Some gardening sources report that this species is eaten by slugs, weevils, borers, and other invertebrates, but these reports are from landscaping plants, where this species is grown in much drier conditions than it occurs in in the wild, and thus plants are likely to be stressed and produce fewer toxins. The iris borer (Macronoctua onusta) has been reported eating garden plants as well as plants in a nursery production setting. Because that insect eats plants in the production process in nurseries, selection for resistant plants may have been a factor in selecting plants for cultivation, which may have contributed to this plant's complete lack of support for the food web.

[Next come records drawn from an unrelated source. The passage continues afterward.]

@[simp] theorem State.fatalQuiesce_getF (s : State) (d : Nat) (fld : Fld) (itm : Nat) (hw : fld ∉ ([.CEL_STATUS_SETPT, .CEL_STATUS_STATE, .CE_SLOT_STATUS_SAT, .CMD_NOTICE0_ARG, .CMD_NOTICE0_TYPE, .CMD_NOTICE1_TIME_LO, .CMD_NOTICE_SEQ_NSEQ, .CMD_PART_ID_STATE, .CMD_PART_SLOTS_BUSY, .CMD_PART_SLOTS_NEW, .CMD_PART_SLOTS_NOTICE_NEW, .CRC_EVENT_MISMATCH, .CRC_RESULT_RESULT, .CRC_STATUS_MATCH, .CRC_STATUS_MISMATCH, .CRC_STATUS_MISMATCH_COUNT, .CRC_STATUS_STATE, .CRC_VALUE_VALUE, .DOM_EVENT_DERATE, .DOM_EVENT_FENCE, .DOM_SETPT_VEFF, .DOM_START_STATUS_ARMED, .DOM_START_STATUS_BOOST, .DOM_START_STATUS_PRE_ACTIVE, .DOM_START_STATUS_SLOPE_EFF, .DOM_START_STATUS_WAITING, .DOM_START_STATUS_WAVES, .DOM_STATUS_DROOP_FLOOR, .DOM_STATUS_GATE_CLOSED, .DOM_STATUS_READY, .DOM_STATUS_STATE, .DOM_STATUS_STEP, .DOM_STATUS_WAKE_WAIT, .DOM_WAVE_ID_BARRIER_ID, .DOM_WAVE_ID_ENGINES, .DOM_WAVE_PROG_GRANTED, .DOM_WAVE_PROG_STATE, .DOM_WAVE_PROG_WAVE_ARMED, .GLB_VSTK_STATUS_CLAMPED, .GLB_VSTK_STATUS_VSTK_CODE, .PHS_GRP_REF_VREF, .PHS_GRP_TON_TON_BASE, .PHS_PH_STATUS_TRIM] : List Fld)) :
    (State.fatalQuiesce s d).getF fld itm = s.getF fld itm := by
  try simp only [List.mem_cons, not_or, List.not_mem_nil, not_false_eq_true] at hw
  simp (maxDischargeDepth := 60) [State.fatalQuiesce, hw, apply_ite Prod.snd]

@[simp] theorem State.fatalQuiesce_parts (s : State) (d : Nat) :
    (State.fatalQuiesce s d).time = s.time ∧ (State.fatalQuiesce s d).cfg = s.cfg ∧ (State.fatalQuiesce s d).flt = s.flt ∧ (State.fatalQuiesce s d).phs = s.phs ∧ (State.fatalQuiesce s d).thm = s.thm ∧ (State.fatalQuiesce s d).hrd = s.hrd ∧ (State.fatalQuiesce s d).boot = s.boot ∧ (State.fatalQuiesce s d).adc = s.adc ∧ (State.fatalQuiesce s d).fw = s.fw ∧ (State.fatalQuiesce s d).lt = s.lt ∧ (State.fatalQuiesce s d).pending = s.pending := by
  refine ⟨?_, ?_, ?_, ?_, ?_, ?_, ?_, ?_, ?_, ?_, ?_⟩ <;> (simp (maxDischargeDepth := 60) [State.fatalQuiesce, apply_ite Prod.snd])

@[simp] theorem State.fatalQuiesce_ok (s : State) (d : Nat) (hok : s.fieldsOk) : (State.fatalQuiesce s d).fieldsOk := by
  simp +contextual (maxDischargeDepth := 60) [State.fatalQuiesce, hok, apply_ite Prod.snd]

@[simp] theorem State.derateCheck_getF (s : State) (d : Nat) (fld : Fld) (itm : Nat) (hw : fld ∉ ([.CEL_STATUS_SETPT, .CEL_STATUS_STATE, .CE_SLOT_STATUS_SAT, .CMD_NOTICE0_ARG, .CMD_NOTICE0_TYPE, .CMD_NOTICE1_TIME_LO, .CMD_NOTICE_SEQ_NSEQ, .CMD_PART_ID_STATE, .CMD_PART_SLOTS_BUSY, .CMD_PART_SLOTS_NEW, .CMD_PART_SLOTS_NOTICE_NEW, .CRC_EVENT_MISMATCH, .CRC_RESULT_RESULT, .CRC_STATUS_MATCH, .CRC_STATUS_MISMATCH, .CRC_STATUS_MISMATCH_COUNT, .CRC_STATUS_STATE, .CRC_VALUE_VALUE, .DOM_EVENT_DERATE, .DOM_EVENT_FENCE, .DOM_SETPT_VEFF, .DOM_START_STATUS_ARMED, .DOM_START_STATUS_BOOST, .DOM_START_STATUS_PRE_ACTIVE, .DOM_START_STATUS_SLOPE_EFF, .DOM_START_STATUS_WAITING, .DOM_START_STATUS_WAVES, .DOM_STATUS_DROOP_FLOOR, .DOM_STATUS_GATE_CLOSED, .DOM_STATUS_READY, .DOM_STATUS_STATE, .DOM_STATUS_STEP, .DOM_STATUS_WAKE_WAIT, .DOM_WAVE_ID_BARRIER_ID, .DOM_WAVE_ID_ENGINES, .DOM_WAVE_PROG_GRANTED, .DOM_WAVE_PROG_STATE, .DOM_WAVE_PROG_WAVE_ARMED, .GLB_VSTK_STATUS_CLAMPED, .GLB_VSTK_STATUS_VSTK_CODE, .PHS_GRP_REF_VREF, .PHS_GRP_TON_TON_BASE, .PHS_PH_STATUS_TRIM] : List Fld)) :
    (State.derateCheck s d).getF fld itm = s.getF fld itm := by
  try simp only [List.mem_cons, not_or, List.not_mem_nil, not_false_eq_true] at hw
  simp (maxDischargeDepth := 60) [State.derateCheck, hw, apply_ite Prod.snd]

@[simp] theorem State.derateCheck_parts (s : State) (d : Nat) :
    (State.derateCheck s d).time = s.time ∧ (State.derateCheck s d).cfg = s.cfg ∧ (State.derateCheck s d).flt = s.flt ∧ (State.derateCheck s d).phs = s.phs ∧ (State.derateCheck s d).thm = s.thm ∧ (State.derateCheck s d).hrd = s.hrd ∧ (State.derateCheck s d).boot = s.boot ∧ (State.derateCheck s d).adc = s.adc ∧ (State.derateCheck s d).fw = s.fw ∧ (State.derateCheck s d).lt = s.lt ∧ (State.derateCheck s d).pending = s.pending := by
  refine ⟨?_, ?_, ?_, ?_, ?_, ?_, ?_, ?_, ?_, ?_, ?_⟩ <;> (simp (maxDischargeDepth := 60) [State.derateCheck, apply_ite Prod.snd])

@[simp] theorem State.derateCheck_ok (s : State) (d : Nat) (hok : s.fieldsOk) : (State.derateCheck s d).fieldsOk := by
  simp +contextual (maxDischargeDepth := 60) [State.derateCheck, hok, apply_ite Prod.snd]

@[simp] theorem State.cellsChanged_getF (s : State) (d : Nat) (fld : Fld) (itm : Nat) (hw : fld ∉ ([.CEL_STATUS_SETPT, .CEL_STATUS_STATE, .CE_SLOT_STATUS_SAT, .CMD_NOTICE0_ARG, .CMD_NOTICE0_TYPE, .CMD_NOTICE1_TIME_LO, .CMD_NOTICE_SEQ_NSEQ, .CMD_PART_ID_STATE, .CMD_PART_SLOTS_BUSY, .CMD_PART_SLOTS_NEW, .CMD_PART_SLOTS_NOTICE_NEW, .CRC_EVENT_MISMATCH, .CRC_RESULT_RESULT, .CRC_STATUS_MATCH, .CRC_STATUS_MISMATCH, .CRC_STATUS_MISMATCH_COUNT, .CRC_STATUS_STATE, .CRC_VALUE_VALUE, .DOM_EVENT_DERATE, .DOM_EVENT_FENCE, .DOM_SETPT_VEFF, .DOM_START_STATUS_ARMED, .DOM_START_STATUS_BOOST, .DOM_START_STATUS_PRE_ACTIVE, .DOM_START_STATUS_SLOPE_EFF, .DOM_START_STATUS_WAITING, .DOM_START_STATUS_WAVES, .DOM_STATUS_CEIL, .DOM_STATUS_CELLS_OK, .DOM_STATUS_DROOP_FLOOR, .DOM_STATUS_GATE_CLOSED, .DOM_STATUS_READY, .DOM_STATUS_STATE, .DOM_STATUS_STEP, .DOM_STATUS_WAKE_WAIT, .DOM_WAVE_ID_BARRIER_ID, .DOM_WAVE_ID_ENGINES, .DOM_WAVE_PROG_GRANTED, .DOM_WAVE_PROG_STATE, .DOM_WAVE_PROG_WAVE_ARMED, .GLB_VSTK_STATUS_CLAMPED, .GLB_VSTK_STATUS_VSTK_CODE, .PHS_GRP_REF_VREF, .PHS_GRP_TON_TON_BASE, .PHS_PH_STATUS_TRIM] : List Fld)) :
    (State.cellsChanged s d).getF fld itm = s.getF fld itm := by
  try simp only [List.mem_cons, not_or, List.not_mem_nil, not_false_eq_true] at hw
  simp (maxDischargeDepth := 60) [State.cellsChanged, hw, apply_ite Prod.snd]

The flowers are pollinated by bumblebees.

Control

This species is difficult to control, primarily because the most effective control methods cause other harm to the ecosystems in wetlands and aquatic borders where it is most invasive. These areas are also often messy and labor-intensive to work in.

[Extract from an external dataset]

@[simp] theorem State.calTick_ok (s : State) (was : Nat) (hok : s.fieldsOk) : (State.calTick s was).fieldsOk := by
  ((unfold State.calTick); (try simp only []); (repeat' split) <;> (try simp +contextual (maxDischargeDepth := 60) [hok, State.when, apply_ite Prod.snd]))

end Sys2Proof.Machine
end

Mechanical control through digging out rhizomes is effective, but causes disturbance which allows other plants to establish. For this reason, care must be taken to time control, and often to first control other invasives, before removing this plant, to prevent colonization of the site by other invasives. Care must be taken to dispose of the rhizomes in a way that minimizes risk of their spreading to new sites, as rhizomes can survive without water for months and resprout when favorable conditions arise.

Sustained mechanical control typically requires follow-up because small pieces of rhizome can resprout, and it is rarely possible to fully remove all rhizomes on the first pass. However, initial efforts usually greatly reduce this plant's extent, and its resprouting is much slower than its growth prior to the intial control effort. Mechanical control can be carried out at any time of year, so the time can be chosen to favor establishment of desireable vegetation.

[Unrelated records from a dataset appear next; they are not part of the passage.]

-- ==== Sys2Proof/Laws/HerdOps.lean ====
section
/-! SUPPORT. What each Herd lock operation can do: the fields it may write, the parts of the state it keeps, and that it keeps
the register table in its canonical form. -/

namespace Sys2Proof.Machine
open Host (Outcome)
set_option maxRecDepth 4000
set_option linter.unusedSimpArgs false
set_option linter.unusedVariables false
set_option linter.unreachableTactic false
set_option linter.unusedTactic false

@[simp] theorem State.setPort_getF (s : State) (p : Nat) (x : HrdPort) (fld : Fld) (itm : Nat) (hw : fld ∉ ([] : List Fld)) :
    (State.setPort s p x).getF fld itm = s.getF fld itm := by
  try simp only [List.mem_cons, not_or, List.not_mem_nil, not_false_eq_true] at hw
  simp (maxDischargeDepth := 60) [State.setPort, hw, apply_ite Prod.snd]

@[simp] theorem State.setPort_parts (s : State) (p : Nat) (x : HrdPort) :
    (State.setPort s p x).time = s.time ∧ (State.setPort s p x).cfg = s.cfg ∧ (State.setPort s p x).raiseQ = s.raiseQ ∧ (State.setPort s p x).out = s.out ∧ (State.setPort s p x).freeCtr = s.freeCtr ∧ (State.setPort s p x).flt = s.flt ∧ (State.setPort s p x).phs = s.phs ∧ (State.setPort s p x).dom = s.dom ∧ (State.setPort s p x).eng = s.eng ∧ (State.setPort s p x).start = s.start ∧ (State.setPort s p x).est = s.est ∧ (State.setPort s p x).bud = s.bud ∧ (State.setPort s p x).thm = s.thm ∧ (State.setPort s p x).tlm = s.tlm ∧ (State.setPort s p x).cmd = s.cmd ∧ (State.setPort s p x).boot = s.boot ∧ (State.setPort s p x).adc = s.adc ∧ (State.setPort s p x).fw = s.fw ∧ (State.setPort s p x).lt = s.lt ∧ (State.setPort s p x).pending = s.pending := by
  refine ⟨?_, ?_, ?_, ?_, ?_, ?_, ?_, ?_, ?_, ?_, ?_, ?_, ?_, ?_, ?_, ?_, ?_, ?_, ?_, ?_⟩ <;> (simp (maxDischargeDepth := 60) [State.setPort, apply_ite Prod.snd])

@[simp] theorem State.setPort_ok (s : State) (p : Nat) (x : HrdPort) (hok : s.fieldsOk) : (State.setPort s p x).fieldsOk := by
  simp +contextual (maxDischargeDepth := 60) [State.setPort, hok, apply_ite Prod.snd]

@[simp] theorem State.setUp_getF (s : State) (p : Nat) (b : Bool) (fld : Fld) (itm : Nat) (hw : fld ∉ ([.HRD_PORT_UP, .HRD_STATUS_PORT_UP] : List Fld)) :
    (State.setUp s p b).getF fld itm = s.getF fld itm := by
  try simp only [List.mem_cons, not_or, List.not_mem_nil, not_false_eq_true] at hw
  simp (maxDischargeDepth := 60) [State.setUp, hw, apply_ite Prod.snd]

@[simp] theorem State.setUp_parts (s : State) (p : Nat) (b : Bool) :
    (State.setUp s p b).time = s.time ∧ (State.setUp s p b).cfg = s.cfg ∧ (State.setUp s p b).raiseQ = s.raiseQ ∧ (State.setUp s p b).out = s.out ∧ (State.setUp s p b).freeCtr = s.freeCtr ∧ (State.setUp s p b).flt = s.flt ∧ (State.setUp s p b).phs = s.phs ∧ (State.setUp s p b).dom = s.dom ∧ (State.setUp s p b).eng = s.eng ∧ (State.setUp s p b).start = s.start ∧ (State.setUp s p b).est = s.est ∧ (State.setUp s p b).bud = s.bud ∧ (State.setUp s p b).thm = s.thm ∧ (State.setUp s p b).hrd = s.hrd ∧ (State.setUp s p b).tlm = s.tlm ∧ (State.setUp s p b).cmd = s.cmd ∧ (State.setUp s p b).boot = s.boot ∧ (State.setUp s p b).adc = s.adc ∧ (State.setUp s p b).fw = s.fw ∧ (State.setUp s p b).lt = s.lt ∧ (State.setUp s p b).pending = s.pending := by
  refine ⟨?_, ?_, ?_, ?_, ?_, ?_, ?_, ?_, ?_, ?_, ?_, ?_, ?_, ?_, ?_, ?_, ?_, ?_, ?_, ?_, ?_⟩ <;> (simp (maxDischargeDepth := 60) [State.setUp, apply_ite Prod.snd])

@[simp] theorem State.setUp_ok (s : State) (p : Nat) (b : Bool) (hok : s.fieldsOk) : (State.setUp s p b).fieldsOk := by
  simp +contextual (maxDischargeDepth := 60) [State.setUp, hok, apply_ite Prod.snd]

@[simp] theorem State.sendLock_getF (s : State) (p typ flags sender : Nat) (body : List Nat) (fld : Fld) (itm : Nat) (hw : fld ∉ ([.CRC_EVENT_MISMATCH, .CRC_RESULT_RESULT, .CRC_STATUS_MATCH, .CRC_STATUS_MISMATCH, .CRC_STATUS_MISMATCH_COUNT, .CRC_STATUS_STATE, .CRC_VALUE_VALUE] : List Fld)) :
    (State.sendLock s p typ flags sender body).getF fld itm = s.getF fld itm := by
  try simp only [List.mem_cons, not_or, List.not_mem_nil, not_false_eq_true] at hw
  simp (maxDischargeDepth := 60) [State.sendLock, hw, apply_ite Prod.snd]

@[simp] theorem State.sendLock_parts (s : State) (p typ flags sender : Nat) (body : List Nat) :
    (State.sendLock s p typ flags sender body).time = s.time ∧ (State.sendLock s p typ flags sender body).cfg = s.cfg ∧ (State.sendLock s p typ flags sender body).raiseQ = s.raiseQ ∧ (State.sendLock s p typ flags sender body).freeCtr = s.freeCtr ∧ (State.sendLock s p typ flags sender body).flt = s.flt ∧ (State.sendLock s p typ flags sender body).phs = s.phs ∧ (State.sendLock s p typ flags sender body).dom = s.dom ∧ (State.sendLock s p typ flags sender body).eng = s.eng ∧ (State.sendLock s p typ flags sender body).start = s.start ∧ (State.sendLock s p typ flags sender body).est = s.est ∧ (State.sendLock s p typ flags sender body).bud = s.bud ∧ (State.sendLock s p typ flags sender body).thm = s.thm ∧ (State.sendLock s p typ flags sender body).tlm = s.tlm ∧ (State.sendLock s p typ flags sender body).cmd = s.cmd ∧ (State.sendLock s p typ flags sender body).boot = s.boot ∧ (State.sendLock s p typ flags sender body).adc = s.adc ∧ (State.sendLock s p typ flags sender body).fw = s.fw ∧ (State.sendLock s p typ flags sender body).lt = s.lt ∧ (State.sendLock s p typ flags sender body).pending = s.pending := by
  refine ⟨?_, ?_, ?_, ?_, ?_, ?_, ?_, ?_, ?_, ?_, ?_, ?_, ?_, ?_, ?_, ?_, ?_, ?_, ?_⟩ <;> (simp (maxDischargeDepth := 60) [State.sendLock, apply_ite Prod.snd])

@[simp] theorem State.sendLock_ok (s : State) (p typ flags sender : Nat) (body : List Nat) (hok : s.fieldsOk) : (State.sendLock s p typ flags sender body).fieldsOk := by
  simp +contextual (maxDischargeDepth := 60) [State.sendLock, hok, apply_ite Prod.snd]

@[simp] theorem State.sendOwn_getF (s : State) (p typ : Nat) (body : List Nat) (fld : Fld) (itm : Nat) (hw : fld ∉ ([.CRC_EVENT_MISMATCH, .CRC_RESULT_RESULT, .CRC_STATUS_MATCH, .CRC_STATUS_MISMATCH, .CRC_STATUS_MISMATCH_COUNT, .CRC_STATUS_STATE, .CRC_VALUE_VALUE] : List Fld)) :
    (State.sendOwn s p typ body).getF fld itm = s.getF fld itm := by
  try simp only [List.mem_cons, not_or, List.not_mem_nil, not_false_eq_true] at hw
  simp (maxDischargeDepth := 60) [State.sendOwn, hw, apply_ite Prod.snd]

@[simp] theorem State.sendOwn_parts (s : State) (p typ : Nat) (body : List Nat) :
    (State.sendOwn s p typ body).time = s.time ∧ (State.sendOwn s p typ body).cfg = s.cfg ∧ (State.sendOwn s p typ body).raiseQ = s.raiseQ ∧ (State.sendOwn s p typ body).freeCtr = s.freeCtr ∧ (State.sendOwn s p typ body).flt = s.flt ∧ (State.sendOwn s p typ body).phs = s.phs ∧ (State.sendOwn s p typ body).dom = s.dom ∧ (State.sendOwn s p typ body).eng = s.eng ∧ (State.sendOwn s p typ body).start = s.start ∧ (State.sendOwn s p typ body).est = s.est ∧ (State.sendOwn s p typ body).bud = s.bud ∧ (State.sendOwn s p typ body).thm = s.thm ∧ (State.sendOwn s p typ body).tlm = s.tlm ∧ (State.sendOwn s p typ body).cmd = s.cmd ∧ (State.sendOwn s p typ body).boot = s.boot ∧ (State.sendOwn s p typ body).adc = s.adc ∧ (State.sendOwn s p typ body).fw = s.fw ∧ (State.sendOwn s p typ body).lt = s.lt ∧ (State.sendOwn s p typ body).pending = s.pending := by
  refine ⟨?_, ?_, ?_, ?_, ?_, ?_, ?_, ?_, ?_, ?_, ?_, ?_, ?_, ?_, ?_, ?_, ?_, ?_, ?_⟩ <;> (simp (maxDischargeDepth := 60) [State.sendOwn, apply_ite Prod.snd])

@[simp] theorem State.sendOwn_ok (s : State) (p typ : Nat) (body : List Nat) (hok : s.fieldsOk) : (State.sendOwn s p typ body).fieldsOk := by
  simp +contextual (maxDischargeDepth := 60) [State.sendOwn, hok, apply_ite Prod.snd]

@[simp] theorem State.sendDown_getF (s : State) (typ : Nat) (body : List Nat) (fld : Fld) (itm : Nat) (hw : fld ∉ ([.CRC_EVENT_MISMATCH, .CRC_RESULT_RESULT, .CRC_STATUS_MATCH, .CRC_STATUS_MISMATCH, .CRC_STATUS_MISMATCH_COUNT, .CRC_STATUS_STATE, .CRC_VALUE_VALUE] : List Fld)) :
    (State.sendDown s typ body).getF fld itm = s.getF fld itm := by
  try simp only [List.mem_cons, not_or, List.not_mem_nil, not_false_eq_true] at hw
  simp (maxDischargeDepth := 60) [State.sendDown, hw, apply_ite Prod.snd]

@[simp] theorem State.sendDown_parts (s : State) (typ : Nat) (body : List Nat) :
    (State.sendDown s typ body).time = s.time ∧ (State.sendDown s typ body).cfg = s.cfg ∧ (State.sendDown s typ body).raiseQ = s.raiseQ ∧ (State.sendDown s typ body).freeCtr = s.freeCtr ∧ (State.sendDown s typ body).flt = s.flt ∧ (State.sendDown s typ body).phs = s.phs ∧ (State.sendDown s typ body).dom = s.dom ∧ (State.sendDown s typ body).eng = s.eng ∧ (State.sendDown s typ body).start = s.start ∧ (State.sendDown s typ body).est = s.est ∧ (State.sendDown s typ body).bud = s.bud ∧ (State.sendDown s typ body).thm = s.thm ∧ (State.sendDown s typ body).tlm = s.tlm ∧ (State.sendDown s typ body).cmd = s.cmd ∧ (State.sendDown s typ body).boot = s.boot ∧ (State.sendDown s typ body).adc = s.adc ∧ (State.sendDown s typ body).fw = s.fw ∧ (State.sendDown s typ body).lt = s.lt ∧ (State.sendDown s typ body).pending = s.pending := by
  refine ⟨?_, ?_, ?_, ?_, ?_, ?_, ?_, ?_, ?_, ?_, ?_, ?_, ?_, ?_, ?_, ?_, ?_, ?_, ?_⟩ <;> (simp (maxDischargeDepth := 60) [State.sendDown, apply_ite Prod.snd])

@[simp] theorem State.sendDown_ok (s : State) (typ : Nat) (body : List Nat) (hok : s.fieldsOk) : (State.sendDown s typ body).fieldsOk := by
  simp +contextual (maxDischargeDepth := 60) [State.sendDown, hok, apply_ite Prod.snd]

@[simp] theorem State.forwardDown_getF (s : State) (typ : Nat) (m : LockMsg) (fld : Fld) (itm : Nat) (hw : fld ∉ ([.CRC_EVENT_MISMATCH, .CRC_RESULT_RESULT, .CRC_STATUS_MATCH, .CRC_STATUS_MISMATCH, .CRC_STATUS_MISMATCH_COUNT, .CRC_STATUS_STATE, .CRC_VALUE_VALUE] : List Fld)) :
    (State.forwardDown s typ m).getF fld itm = s.getF fld itm := by
  try simp only [List.mem_cons, not_or, List.not_mem_nil, not_false_eq_true] at hw
  simp (maxDischargeDepth := 60) [State.forwardDown, hw, apply_ite Prod.snd]

@[simp] theorem State.forwardDown_parts (s : State) (typ : Nat) (m : LockMsg) :
    (State.forwardDown s typ m).time = s.time ∧ (State.forwardDown s typ m).cfg = s.cfg ∧ (State.forwardDown s typ m).raiseQ = s.raiseQ ∧ (State.forwardDown s typ m).freeCtr = s.freeCtr ∧ (State.forwardDown s typ m).flt = s.flt ∧ (State.forwardDown s typ m).phs = s.phs ∧ (State.forwardDown s typ m).dom = s.dom ∧ (State.forwardDown s typ m).eng = s.eng ∧ (State.forwardDown s typ m).start = s.start ∧ (State.forwardDown s typ m).est = s.est ∧ (State.forwardDown s typ m).bud = s.bud ∧ (State.forwardDown s typ m).thm = s.thm ∧ (State.forwardDown s typ m).tlm = s.tlm ∧ (State.forwardDown s typ m).cmd = s.cmd ∧ (State.forwardDown s typ m).boot = s.boot ∧ (State.forwardDown s typ m).adc = s.adc ∧ (State.forwardDown s typ m).fw = s.fw ∧ (State.forwardDown s typ m).lt = s.lt ∧ (State.forwardDown s typ m).pending = s.pending := by
  refine ⟨?_, ?_, ?_, ?_, ?_, ?_, ?_, ?_, ?_, ?_, ?_, ?_, ?_, ?_, ?_, ?_, ?_, ?_, ?_⟩ <;> (simp (maxDischargeDepth := 60) [State.forwardDown, apply_ite Prod.snd])

@[simp] theorem State.forwardDown_ok (s : State) (typ : Nat) (m : LockMsg) (hok : s.fieldsOk) : (State.forwardDown s typ m).fieldsOk := by
  simp +contextual (maxDischargeDepth := 60) [State.forwardDown, hok, apply_ite Prod.snd]

@[simp] theorem State.rxMsg_getF (s : State) (p typ : Nat) (m : LockMsg) (f : State → State) (fld : Fld) (itm : Nat) (hw : fld ∉ ([.CRC_EVENT_MISMATCH, .CRC_RESULT_RESULT, .CRC_STATUS_MATCH, .CRC_STATUS_MISMATCH, .CRC_STATUS_MISMATCH_COUNT, .CRC_STATUS_STATE, .CRC_VALUE_VALUE] : List Fld)) (h_f : ∀  t, (f t).getF fld itm = t.getF fld itm) :
    (State.rxMsg s p typ m f).getF fld itm = s.getF fld itm := by
  try simp only [List.mem_cons, not_or, List.not_mem_nil, not_false_eq_true] at hw
  simp (maxDischargeDepth := 60) [State.rxMsg, hw, h_f, apply_ite Prod.snd]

Mowing or cutting the top portions of this plant tends to harm it less than digging out its rhizomes, and is usually not effective at killing it, but cutting the top parts of this plant can be a low-effort way to slow its growth, or prevent its reproduction by seed. This approach is most effective if carried out as soon as the foliage reaches its maximum height. For preventing seed production, cutting during flowering is effective. Because this species spreads more by seed in some areas, and more by rhizome fragments in others, it is important to first research whether reproduction by seed occurs in your area, or this approach may have minimal benefit.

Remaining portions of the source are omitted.